+++ RECORD EXTRACTS

/-- Settles O55: the start, the supply check, the measurements' limits, the return, the overrun and the repairs. -/
theorem sliceRuns : Obligations.SliceRuns := by
  unfold Obligations.SliceRuns
  intro s q
  refine ⟨?_, ?_, ?_, ?_, ?_, ?_, ?_, ?_, ?_, ?_, ?_, ?_, ?_, ?_, ?_, ?_, ?_, ?_, ?_, ?_, ?_, ?_, ?_⟩
  · rintro n l u queue running checked sliceMayStart rfl
    simp [execSliceStart, queue, running, checked, sliceMayStart]
  · rintro mv u running isolated rfl
    simp [execSupplyCheckEnd, running, isolated]
  · intro t isBandSlice
    simp [State.returnAt, isBandSlice]
  · rintro t b v w isBandSlice rfl rfl rfl
    simp [State.returnAt, isBandSlice]
  · rintro m d short b r w running isolated sliceBudget bound rfl rfl slicePass
    have inTime : ¬ s.assay.tAs + us b < s.hft := Nat.not_lt.mpr bound
    simp [execSliceReturn, running, isolated, sliceBudget, inTime, slicePass]
  · rintro m d short b a t r w running isolated sliceBudget bound rfl rfl slicePass sliceRepair
    have inTime : ¬ s.assay.tAs + us b < s.hft := Nat.not_lt.mpr bound
    simp [execSliceReturn, running, isolated, sliceBudget, inTime, slicePass, sliceRepair]
  · intro m d short b running sliceBudget bound
    simp [execSliceReturn, running, sliceBudget, bound]
  · intro m
    rfl
  · intro m slice
    simp [State.slicePass, allWithin, slice]
  · intro m slice
    simp [State.slicePass, allWithin, slice]
  · intro m slice
    simp [State.slicePass, slice, slIqLoop, slLf, slAdcRef]
  · intro m slice
    simp [State.slicePass, allWithin, slice, slTxLoop, slIqLoop, slLf, slAdcRef]
  · intro m slice slice2 slice3 slice4
    simp [State.slicePass, slice, slice2, slice3, slice4]
  · intro b running isolated sliceBudget
    simp [execSliceOverrun, running, isolated, sliceBudget]
  · rintro short p u isLaneSlice bound rfl freeSpare
    simp [State.sliceRepair, isLaneSlice, bound, freeSpare]
  · rintro short u isLaneSlice bound rfl freeSpare
    simp [State.sliceRepair, isLaneSlice, bound, freeSpare]
  · intro short isLaneSlice bound
    simp [State.sliceRepair, isLaneSlice, Nat.not_lt.mpr bound]
  · intro short slice bound
    simp [State.sliceRepair, isLaneSlice, slice, bound, slAes, slLane, slLaneModes]
  · rintro short u slice bound rfl
    simp [State.sliceRepair, isLaneSlice, slice, (Nat.not_le.mpr bound : ¬ s.fld F.ID_CAPS1_AES_ACTIVE ≤ 1), slAes, slLane, slLaneModes]
  · intro short slice
    simp [State.sliceRepair, isLaneSlice, slice, slLf, slAes, slLane, slLaneModes]
  · intro short slice
    simp [State.sliceRepair, isLaneSlice, slice, slAdcRef, slLf, slAes, slLane, slLaneModes]
  · intro short either
    simp [State.sliceRepair, isLaneSlice, isBandSlice]
    grind
  · rintro short (slice | slice | slice) <;>
      simp [State.sliceRepair, isLaneSlice, isBandSlice, slice, slSramMarch, slPkeKat, slMramScan, slIqLoop, slTxLoop, slAdcRef, slLf, slAes, slLane,
        slLaneModes]
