/-- The placement tables of the routers that a command names, by router; a failure is its code. -/
def State.placementsOf (s : State) (cmd : Command) (ρs : List Nat) : Except Nat (Tab Bytes) :=
  ρs.foldl (fun acc ρ =>
    match acc with
    | .error c => .error c
    | .ok t =>
      let rt := (s.ctx cmd.ctx.val).routers.getD ρ 0
      match s.readPlacement cmd.windows (rtPlacement rt) with
      | none => .error stBoundsFault
      | some bs => if placementOk bs (rtE rt) s.self && s.placementReachable bs then .ok (t.set ρ bs) else .error stPlacementFault)
    (.ok [])

/-- Step 7 of R329 for a set: placement, TANK_OVERFLOW, CREDIT_FAULT, REGULATOR_FAULT (R344). -/
def State.step7 (s : State) (cmd : Command) (ims : List Image) : Option (Nat × Nat × Nat) :=
  let x := s.ctx cmd.ctx.val
  let p := recPartition x.record
  match s.placementsOf cmd (s.commandRouters cmd) with
  | .error c => some (c, 0, 0)
  | .ok tables =>
    match (byRegion ims).findSome? fun im =>
        (im.ops.find? fun e => !lanesOk tables cmd.list im e.2) with
    | some _ => some (stPlacementFault, 0, 0)
    | none =>
      if ims.any fun im => im.ops.any fun e => e.2.isFinal && e.2.cEpilogue == 2 && decide (65536 < 4 * combineW cmd.list e.2.router) then
        some (stTankOverflow, 0, 0)
      else if (s.setLinkBounds cmd ims).any fun e => decide ((s.membership.credit.getD e.1 (0, 0)).2 < e.2) then some (stCreditFault, 0, 0)
      else
        let (mr, md) := s.bucketReg false p
        let (lr, ld) := s.bucketReg true p
        if ims.any fun im => (mr != 0 && decide (md * 65536 < s.memBound cmd x.routers im)) ||
            (lr != 0 && decide (ld * 65536 < s.linkBound x.routers cmd.list im)) then some (stRegulatorFault, 0, 0)
        else none

/-! ### LAYER_RUN and COMBINE_RUN -/

/-- The owner tables of the distributed entries of a list that have a role; an entry whose table does not translate has none. -/
def State.ownersOf (s : State) (cmd : Command) (roles : List Role) : Tab Bytes :=
  (List.range (listLen cmd.list)).foldl (fun t i =>
    let d := descAt cmd.list i
    if dsDistributed d && roles.any (fun x => x.entry == i) then
      match (s.readStruct cmd (dsOwnerBase d) 64).bind fun h => s.readStruct cmd (dsOwnerBase d) (64 + 8 * min (owBlocks h) 65536) with
      | none => t
      | some o => t.set i o
    else t) []

/-- Counts of a table row i of region r (R343). -/
def cntAt (counts : Bytes) (r i : Nat) : Nat := field counts (32 * r + 4 * i) 4

/-- Groups that a set's confluence operations name. -/
def imagesGroups (ims : List Image) : List Nat :=
  ((ims.flatMap fun im => im.ops.filter fun e => e.2.slot == 9 && e.2.op != 4).map fun e => e.2.group).eraseDups

/-- A plate set in COMBINE_RUN: every TERM reads memory, and nothing selects or hands over (R345). -/
def combineOnly (ims : List Image) : Bool :=
  ims.all fun im => im.ops.all fun e =>
    let o := e.2
    !(o.isTerm && o.cSrc == 0) && !(o.slot == 1 && (o.op == 2 || o.op == 4)) && !o.cell 4 && !o.cell 6 && !o.isHand

/-- The environment of a command's tensor checks. -/
def State.tensorEnv (s : State) (cmd : Command) : TensorEnv := ⟨cmd.windows, s.membership.members, s.membership.epoch, s.self, s.live⟩
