/-- What has still to happen from cycle c on in a region's part happens d tc later; rel is a descriptor's last release, and tile says
that a row is what the region waits for. A halt whose cause falls in cycle c itself is not delayed (R63). -/
def RegionRun.stalled (g : RegionRun) (rel : Work → Nat) (c d : Nat) (tile : Bool) : RegionRun :=
  let later (t : Nat) : Nat := if c ≤ t then t + d else t
  let after (t : Nat) : Nat := if c < t then t + d else t
  { g with
    last := if g.fresh && decide (c ≤ (if g.begun then g.last + 1 else g.last)) then g.last + d else g.last,
    free := g.free.map later, ready := g.ready.map fun e => (e.1, later e.2),
    halt := g.halt.map fun h => { h with tc := after h.tc },
    ext := { g.ext with release := later g.ext.release, ends := later g.ext.ends },
    busy := g.busy.map fun b => { b with ends := b.ends.map (if b.halts.isSome then after else later) }, works := g.works.map fun e =>
      (e.1, if c ≤ e.2.left then { e.2 with left := e.2.left + d }
        else if c ≤ rel e.2 then { e.2 with held := e.2.held + d, late := e.2.late + if tile then d else 0 } else e.2),
    late := g.late + d }

/-- Every part of a set that runs in region r has its later moments d tc later from cycle c on. -/
def State.delayParts (s : State) (r c d : Nat) (tile : Bool) : State :=
  { s with runs := s.runs.map fun (x : Run) =>
    if x.started then { x with regions := x.regions.map fun (e : Nat × RegionRun) =>
      if e.1 == r && e.2.ended.isNone then (e.1, e.2.stalled (fun w => s.rowRelease r w (w.count - 1)) c d tile) else e } else x }

/-- The releases of a transfer that have still to come in cycle c come d tc later. -/
def Transfer.stalled (t : Transfer) (latest c d : Nat) : Transfer := if c ≤ latest then { t with held := t.held + d } else t

/-- The cycle up to which region r has run: the last bundle and the last end of an operation there. -/
def State.ranTo (s : State) (r : Nat) : Nat :=
  s.runs.foldl (fun m x => match x.regions.get? r with
    | none => m
    | some g => if x.started && g.ended.isNone then g.free.foldl max (max m g.last) else m) 0

/-- The whole timeline of region r stalls by d tc from cycle c on, or from the cycle that it has already run to. -/
def State.stallFrom (s : State) (r c d : Nat) (tile : Bool) : State :=
  let c := max c (s.ranTo r)
  (((s.reach r c).noteLate r c d).delayParts r c d tile).modRegion r fun g =>
    { g with transfers := g.transfers.map fun t => t.stalled (s.itemRelease r t (t.count - 1)) c d }

/-- The operations that region r runs, with the part that runs them. -/
def State.busyIn (s : State) (r : Nat) : List (RegionRun × Busy) :=
  s.runs.flatMap fun x => match x.regions.get? r with | none => [] | some g => g.busy.map fun b => (g, b)

/-- The release cycle that comes next in cycle tc: the least that is not past, else the greatest. -/
def nextRelease (tc : Nat) (l : List Nat) : Option Nat :=
  let pick (f : Nat → Nat → Nat) (l : List Nat) : Option Nat := l.foldl (fun m t => match m with | none => some t | some u => some (f t u)) none
  (pick min (l.filter fun t => decide (tc ≤ t))).orElse fun _ => pick max l

/-- Release cycles of the rows that a set's work descriptors still miss, or of all of them once none is missing (R57, R151). -/
def State.rowReleases (s : State) (g : RegionRun) (r : Nat) : List Nat :=
  let at_ (f : Work → List Nat) := g.works.flatMap fun e => (f e.2).map (s.rowRelease r e.2)
  let missing := at_ fun w => (List.range w.count).filter fun j => !w.done.contains j
  if missing.isEmpty then at_ fun w => List.range w.count else missing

++++++

WHAT THIS TASK INVOLVES: Of all the entries above, retype exactly the lines from the line with "def State.delayParts (s" to the line with "if e.1 == r", both included, and no others.

THE COMPLETED TASK:
def State.delayParts (s : State) (r c d : Nat) (tile : Bool) : State :=
  { s with runs := s.runs.map fun (x : Run) =>
    if x.started then { x with regions := x.regions.map fun (e : Nat × RegionRun) =>
      if e.1 == r && e.2.ended.isNone then (e.1, e.2.stalled (fun w => s.rowRelease r w (w.count - 1)) c d tile) else e } else x }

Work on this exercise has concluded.